Ohangwena health director John Hango was unable to say how many ventilators the region has but said they were learning how to use them.

“We do not have a testing facility. We do swabbing and send the swabs to Oshakati NIP or sometimes Windhoek for testing. Swabbing is done in all three districts - Engela, Eenhana and Okongo. Swabbing is not only done in the hospitals but also other places such as the Oshikango border post quarantine facilities,” Hango said. The region has two isolation facilities at the Engela and Okongo hospitals. There is one being built at Eenhana. Ohangwena has so far identified 478 possible Covid-19 contacts.



Discipline emphasised

While emphasising that all Namibians should take the ongoing Covid-19 pandemic seriously and that discipline begins at home, President Hage Geingob announced this past Friday that stage three of the coronavirus state of emergency was extended to all regions for an additional 14 days, effective from 29 August until midnight on 12 September.

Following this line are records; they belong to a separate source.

-- ==== Sys2Proof/Laws/Access.lean ====
section
/-! SUPPORT. Laws of scalar accesses and jumps: what a load finds in the L1D or asks for, what a store writes, and
where a branch goes. -/

-- One declaration at a time, so that the package as one text stays within the memory of a check.
set_option Elab.async false

namespace Sys2Proof.Machine

/-! ## Branches (R81) -/

theorem checkTarget_even {t : Word} (h : t.getLsbD 1 = false) (s : State) : checkTarget t s = .ok ((), s) := by
  simp only [checkTarget, h]
  rfl

theorem checkTarget_odd {t : Word} (h : t.getLsbD 1 = true) (s : State) :
    checkTarget t s = .error (.trap { cause := .misalignedFetch, addr := t, detail := t }) := by
  simp only [checkTarget, h]
  rfl

/-- A branch that is not taken completes. -/
theorem branch_falls {p : Word → Word → Bool} {a b : Reg} {off : BitVec 12} {s : State} {x y : Word}
    (h : s.reads2 a b x y) (hp : p x y = false) : runM (branch p a b off) s = .next (s.took [a, b]).retire := by
  apply runM_ok
  unfold branch
  rw [M.bind_ok (read2_given (d := none) (rmw := false) h (by simp) (by simp))]
  simp only [hp]
  exact finish_took _ _

/-- A branch that is taken jumps. -/
theorem branch_jumps {p : Word → Word → Bool} {a b : Reg} {off : BitVec 12} {s : State} {x y : Word}
    (h : s.reads2 a b x y) (hp : p x y = true) (ht : (s.me.pc + branchOff off).getLsbD 1 = false) :
    runM (branch p a b off) s = .next ((s.took [a, b]).jumpTo (s.me.pc + branchOff off)) := by
  apply runM_ok
  unfold branch
  rw [M.bind_ok (read2_given (d := none) (rmw := false) h (by simp) (by simp))]
  simp only [hp, if_true, M.bind_get]
  rw [M.bind_ok (checkTarget_even ht s), M.bind_ok (commitReads_took s _)]
  rfl

/-- A taken branch to a misaligned target traps. -/
theorem branch_traps {p : Word → Word → Bool} {a b : Reg} {off : BitVec 12} {s : State} {x y : Word}
    (h : s.reads2 a b x y) (hp : p x y = true) (ht : (s.me.pc + branchOff off).getLsbD 1 = true) :
    runM (branch p a b off) s = .next (s.takeTrap s.issuer.1 s.issuer.2
      { cause := .misalignedFetch, addr := s.me.pc + branchOff off, detail := s.me.pc + branchOff off }) := by
  apply runM_trap
  unfold branch
  rw [M.bind_ok (read2_given (d := none) (rmw := false) h (by simp) (by simp))]
  simp only [hp, if_true, M.bind_get]
  exact M.bind_error (checkTarget_odd ht s)

/-! ## Loads (R82 to R84) -/

theorem awaitLine_free {s : State} {line : Nat} (h : s.lineBusy s.issuer.1 line = false) :
    awaitLine line s = .ok ((), s) := by
  simp [awaitLine, h]

/-- A part of a load whose sector is valid comes from the L1D. -/
theorem loadPart_hit {s : State} {hint : Hint} {n va pa pos len : Nat} {l : L1Line}
    (hb : s.lineBusy s.issuer.1 (pa / 128) = false) (hl : s.here.l1 (pa / 128) = some l)
    (hv : l.valid.getLsbD (pa % 128 / 32) = true) :
    loadPart hint n va pa pos len s =
      .ok ({ pos := pos, len := len, data := bytesOf l.data (pa % 128) len, va := va },
        s.updHere fun c => c.l1Touch (pa / 128)) := by
  unfold loadPart
  rw [M.bind_ok (awaitLine_free hb)]
  simp only [M.bind_get]
  rw [if_pos (by simp [Core.l1Valid, hl, hv]), hl]
  rfl

/-- The request for a sector that a load misses. -/
def State.askSector (s : State) (hint : Hint) (va pa : Nat) : Nat × State :=
  s.post1 s.issuer.1 s.issuer.2 (some (.tile (s.homeTile s.me.hctx s.issuer.1 pa)))
    (.fill (pa / 128) (1 <<< (pa % 128 / 32)) hint (hint != .noal) false) va

/-- A part of a load whose sector is not valid, and of which no fetch is under way, is asked for. -/
theorem loadPart_miss {s : State} {hint : Hint} {n va pa pos len : Nat}
    (hb : s.lineBusy s.issuer.1 (pa / 128) = false) (hv : s.here.l1Valid (pa / 128) (pa % 128 / 32) = false)
    (hf : s.sharedFill s.issuer.1 s.issuer.2 (pa / 128) (pa % 128 / 32) n = none)
    (hs : s.sectorBusy s.issuer.1 (pa / 128) (pa % 128 / 32) = false) :
    loadPart hint n va pa pos len s =
      .ok ({ msg := some (s.askSector hint va pa).1, pos := pos, len := len, off := pa % 32, va := va },
        (s.askSector hint va pa).2) := by
  unfold loadPart
  rw [M.bind_ok (awaitLine_free hb)]
  simp only [M.bind_get, hv, hf, hs]
  rfl

/-- A load whose sector is valid completes with its bytes. -/
theorem loadGlobal_hit {s s1 t : State} {va size : Nat} {signed : Bool} {hint : Hint} {a d : Reg} {m : Mapped} {l : L1Line}
    (hd : s.me.prog.data = none) (ha : va % size = 0) (hm : s.maps va true false m s1)
    (ht : m.ty = .normal ∨ m.ty = .replica) (hb : s1.lineBusy s1.issuer.1 (m.pa / 128) = false)
    (hl : s1.here.l1 (m.pa / 128) = some l) (hv : l.valid.getLsbD (m.pa % 128 / 32) = true)
    (hp : ((s1.updHere fun c => c.l1Touch (m.pa / 128)).took [a]).put d
      (widen signed size (ofLe (bytesOf l.data (m.pa % 128) size))) = some t) :
    loadGlobal va size signed hint [a] d s = .ok ((), t.retire) := by
  unfold loadGlobal
  simp only [M.bind_get]
  rw [if_neg (by omega), hd]
  simp only
  rw [M.bind_ok hm]
  have key : (do
      let p ← loadPart hint s.nextMsg va m.pa 0 size
      if p.msg.isNone then finishX [a] d (widen signed size (ofLe p.data))
      else completeLoad [p] (s.me.loadDst d size signed) va [a] : M Unit) s1 = .ok ((), t.retire) := by
    rw [M.bind_ok (loadPart_hit hb hl hv)]
    exact finishX_put hp
  rcases ht with h | h <;> rw [h] <;> exact key

/-- The thread with a load outstanding on an integer register. -/
def Thread.pend (t : Thread) (l : PendLoad) (d : Reg) : Thread :=
  { t with loads := t.loads ++ [l], xpend := if d = 0 then t.xpend else t.xpend ||| (1 <<< d.toNat) }

/-- A load with its one piece outstanding completes with rd outstanding. -/
theorem completeLoad_pending {s : State} {p : Piece} {d : Reg} {size va : Nat} {signed : Bool} {rs : List Reg}
    (hp : p.msg.isNone = false) (hh : s.me.holdsAt rs = false) :
    completeLoad [p] (.x d size signed) va rs s = .ok ((), (State.took (s.updMe fun t => t.pend
      { dst := .x d size signed, pieces := [p], pc := s.me.pc, va := BitVec.ofNat 64 va, undo := s.me.undo } d) rs).retire) := by
  simp [completeLoad, hp, hh, finish_took, Thread.pend]

/-- A load whose sector is not valid asks for it and completes with rd outstanding. -/
theorem loadGlobal_miss {s s1 : State} {va size : Nat} {signed : Bool} {hint : Hint} {a d : Reg} {m : Mapped}
    (hbd : s.me.binding d = none) (hd : s.me.prog.data = none) (ha : va % size = 0) (hm : s.maps va true false m s1)
    (ht : m.ty = .normal ∨ m.ty = .replica) (hb : s1.lineBusy s1.issuer.1 (m.pa / 128) = false)
    (hv : s1.here.l1Valid (m.pa / 128) (m.pa % 128 / 32) = false)
    (hf : s1.sharedFill s1.issuer.1 s1.issuer.2 (m.pa / 128) (m.pa % 128 / 32) s.nextMsg = none)
    (hs : s1.sectorBusy s1.issuer.1 (m.pa / 128) (m.pa % 128 / 32) = false)
    (hh : (s1.askSector hint va m.pa).2.me.holdsAt [a] = false) :
    ∃ l : PendLoad, l.dst = .x d size signed ∧ l.pieces.map Piece.msg = [some (s1.askSector hint va m.pa).1] ∧
      loadGlobal va size signed hint [a] d s =
        .ok ((), (State.took ((s1.askSector hint va m.pa).2.updMe fun t => t.pend l d) [a]).retire) := by
  refine ⟨{ dst := .x d size signed
            pieces := [{ msg := some (s1.askSector hint va m.pa).1, pos := 0, len := size, off := m.pa % 32, va := va }]
            pc := (s1.askSector hint va m.pa).2.me.pc, va := BitVec.ofNat 64 va, undo := (s1.askSector hint va m.pa).2.me.undo }, rfl, rfl, ?_⟩
  unfold loadGlobal
  simp only [M.bind_get]
  rw [if_neg (by omega), hd]
  simp only
  rw [M.bind_ok hm]
  have hdst : s.me.loadDst d size signed = .x d size signed := by simp [Thread.loadDst, hbd]
  have key : (do
      let p ← loadPart hint s.nextMsg va m.pa 0 size
      if p.msg.isNone then finishX [a] d (widen signed size (ofLe p.data))
      else completeLoad [p] (s.me.loadDst d size signed) va [a] : M Unit) s1 =
        .ok ((), (State.took ((s1.askSector hint va m.pa).2.updMe fun t => t.pend
          { dst := .x d size signed
            pieces := [{ msg := some (s1.askSector hint va m.pa).1, pos := 0, len := size, off := m.pa % 32, va := va }]
            pc := (s1.askSector hint va m.pa).2.me.pc, va := BitVec.ofNat 64 va, undo := (s1.askSector hint va m.pa).2.me.undo } d) [a]).retire) := by
    rw [M.bind_ok (loadPart_miss hb hv hf hs), hdst]
    exact completeLoad_pending rfl hh
  rcases ht with h | h <;> rw [h] <;> exact key

/-! ## Stores (R82, R84) -/

/-- Bytes that lie in one sector are one run. -/
theorem sectorRuns_one {pa : Nat} {b : List Byte} (h0 : b ≠ []) (h : pa % 32 + b.length ≤ 32) :
    sectorRuns pa b (b.length + 1) = [(pa, b)] := by
  have ht : b.take (32 - pa % 32) = b := List.take_of_length_le (by omega)
  have hd : b.drop (32 - pa % 32) = [] := List.drop_of_length_le (by omega)
  have hl : 0 < b.length := List.length_pos_of_ne_nil h0
  unfold sectorRuns
  rw [if_neg (by simpa using h0)]
  simp only [ht, hd]
  obtain ⟨n, hn⟩ : ∃ n, b.length = n + 1 := ⟨b.length - 1, by omega⟩
  rw [hn]
  unfold sectorRuns
  rfl

/-- One part of a store on a normal page, in one sector. -/
theorem mapStores_one {s s1 : State} {ext maj : Bool} {va : Nat} {b : List Byte} {m : Mapped}
    (hm : s.maps va false true m s1) (hn : m.ty = .normal) (h0 : b ≠ []) (h : m.pa % 32 + b.length ≤ 32) :
    mapStores ext maj [(va, b)] s = .ok ([{ va := va, m := m, bytes := b }], s1) := by
  have hc : cutPart va m b = [{ va := va, m := m, bytes := b }] := by
    obtain ⟨pa, leaf, ty⟩ := m
    simp only at hn h
    subst hn
    simp only [cutPart, reduceCtorEq, if_false, sectorRuns_one h0 h, List.map_cons, List.map_nil, Nat.sub_self, Nat.add_zero]
  simp only [mapStores, List.mapM_cons, List.mapM_nil, M.bind_bind]
  rw [M.bind_ok hm]
  simp only [hn, hc, if_true, M.bind_pure]
  rfl

/-- The state after a store's bytes have entered a valid sector of the L1D. -/
def State.stored (s : State) (pa : Nat) (b : List Byte) : State :=
  (s.updHere fun c => c.l1Write pa b).updMe fun t => { t with wsig := t.wsig ||| lineSig (pa / 128) }

/-- A part on a normal page leaves no majority piece. -/
theorem majPieces_normal {p : StorePart} (h : p.m.ty = .normal) : majPieces [p] = [] := by simp [majPieces, h]

/-- A store into a valid sector. -/
theorem storeGlobal_hit {s s1 : State} {ext maj w : Bool} {hint : Hint} {va : Nat} {b : List Byte} {srcs : List Reg} {m : Mapped}
    (hm : s.maps va false true m s1) (hn : m.ty = .normal) (h0 : b ≠ []) (h : m.pa % 32 + b.length ≤ 32)
    (hv : s1.here.l1Valid (m.pa / 128) (m.pa % 128 / 32) = true) :
    storeGlobal ext maj hint [(va, b)] srcs w s = .ok ((), (State.took (s1.stored m.pa b) srcs).retire) := by
  unfold storeGlobal
  rw [M.bind_ok (mapStores_one hm hn h0 h)]
  have hf : fetchForStore hint [{ va := va, m := m, bytes := b }] s1 = .ok ((), s1) := by
    simp [fetchForStore, State.missing, hn, hv]
  have hs : storeNormal hint [{ va := va, m := m, bytes := b }] s1 = .ok ((), s1.stored m.pa b) := by
    simp [storeNormal, hv, State.storePart, State.stored]
  simp only [hn, List.filter_cons, decide_true, if_true, List.filter_nil, M.bind_get]
  split
  · rw [M.bind_ok hf]
    simp only [majPieces_normal (p := ⟨va, m, b⟩) hn, List.isEmpty_nil, if_true]
    rw [M.bind_ok hs]
    rfl
  · simp only [majPieces_normal (p := ⟨va, m, b⟩) hn, List.isEmpty_nil, if_true]
    rw [M.bind_ok hs]
    rfl

/-- The state after a store's bytes have been sent to the home of their line. -/
def State.updated (s : State) (pa : Nat) (b : List Byte) (va : Nat) : State :=
  (State.killFills (s.post1 s.issuer.1 s.issuer.2 (some (.tile (s.homeTile s.me.hctx s.issuer.1 (128 * (pa / 128)))))
    (.update (pa / 128) [(pa, b)]) va).2 s.issuer.1 (pa / 128)).updMe fun t => { t with wsig := t.wsig ||| lineSig (pa / 128) }

/-- A store with hint `noal` to a sector that is not valid. -/
theorem storeGlobal_noal {s s1 : State} {ext maj w : Bool} {va : Nat} {b : List Byte} {srcs : List Reg} {m : Mapped}
    (hm : s.maps va false true m s1) (hn : m.ty = .normal) (h0 : b ≠ []) (h : m.pa % 32 + b.length ≤ 32)
    (hv : s1.here.l1Valid (m.pa / 128) (m.pa % 128 / 32) = false)
    (hb : s1.lineBusy s1.issuer.1 (m.pa / 128) = false) :
    storeGlobal ext maj .noal [(va, b)] srcs w s = .ok ((), (State.took (s1.updated m.pa b va) srcs).retire) := by
  unfold storeGlobal
  rw [M.bind_ok (mapStores_one hm hn h0 h)]
  have hf : fetchForStore .noal [{ va := va, m := m, bytes := b }] s1 = .ok ((), s1) := by
    simp [fetchForStore, State.missing, hn]
  have hs : storeNormal .noal [{ va := va, m := m, bytes := b }] s1 = .ok ((), s1.updated m.pa b va) := by
    simp [storeNormal, hv, hb, List.eraseDups, List.eraseDupsBy, List.eraseDupsBy.loop]
    rfl
  simp only [hn, List.filter_cons, decide_true, if_true, List.filter_nil, M.bind_get]
  split
  · rw [M.bind_ok hf]
    simp only [majPieces_normal (p := ⟨va, m, b⟩) hn, List.isEmpty_nil, if_true]
    rw [M.bind_ok hs]
    rfl
  · simp only [majPieces_normal (p := ⟨va, m, b⟩) hn, List.isEmpty_nil, if_true]
    rw [M.bind_ok hs]
    rfl

end Sys2Proof.Machine
end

The president also announced that travel restrictions in and out of Walvis Bay, Swakopmund and Arandis have been lifted. However, travel restrictions for the Windhoek, Okahandja and Rehoboth local authorities remain in place. Geingob also said that it takes an average of three days for Namibia to record 1 000 new Covid-19 cases. A daily curfew is now imposed nationally between 20:00 and 05:00, Geingob said further.

Gatherings across the country are limited to 10 people. Vocational training centres (VTCs) and universities will continue operating across the country. Face-to-face instruction may be conducted, where prescribed health and safety standards have been met.

Countrywide early childhood development (ECD) learning and face-to-face instruction for grades zero to nine will resume from 7 September. Grade 10 to 12 pupils will continue with face-to-face classes.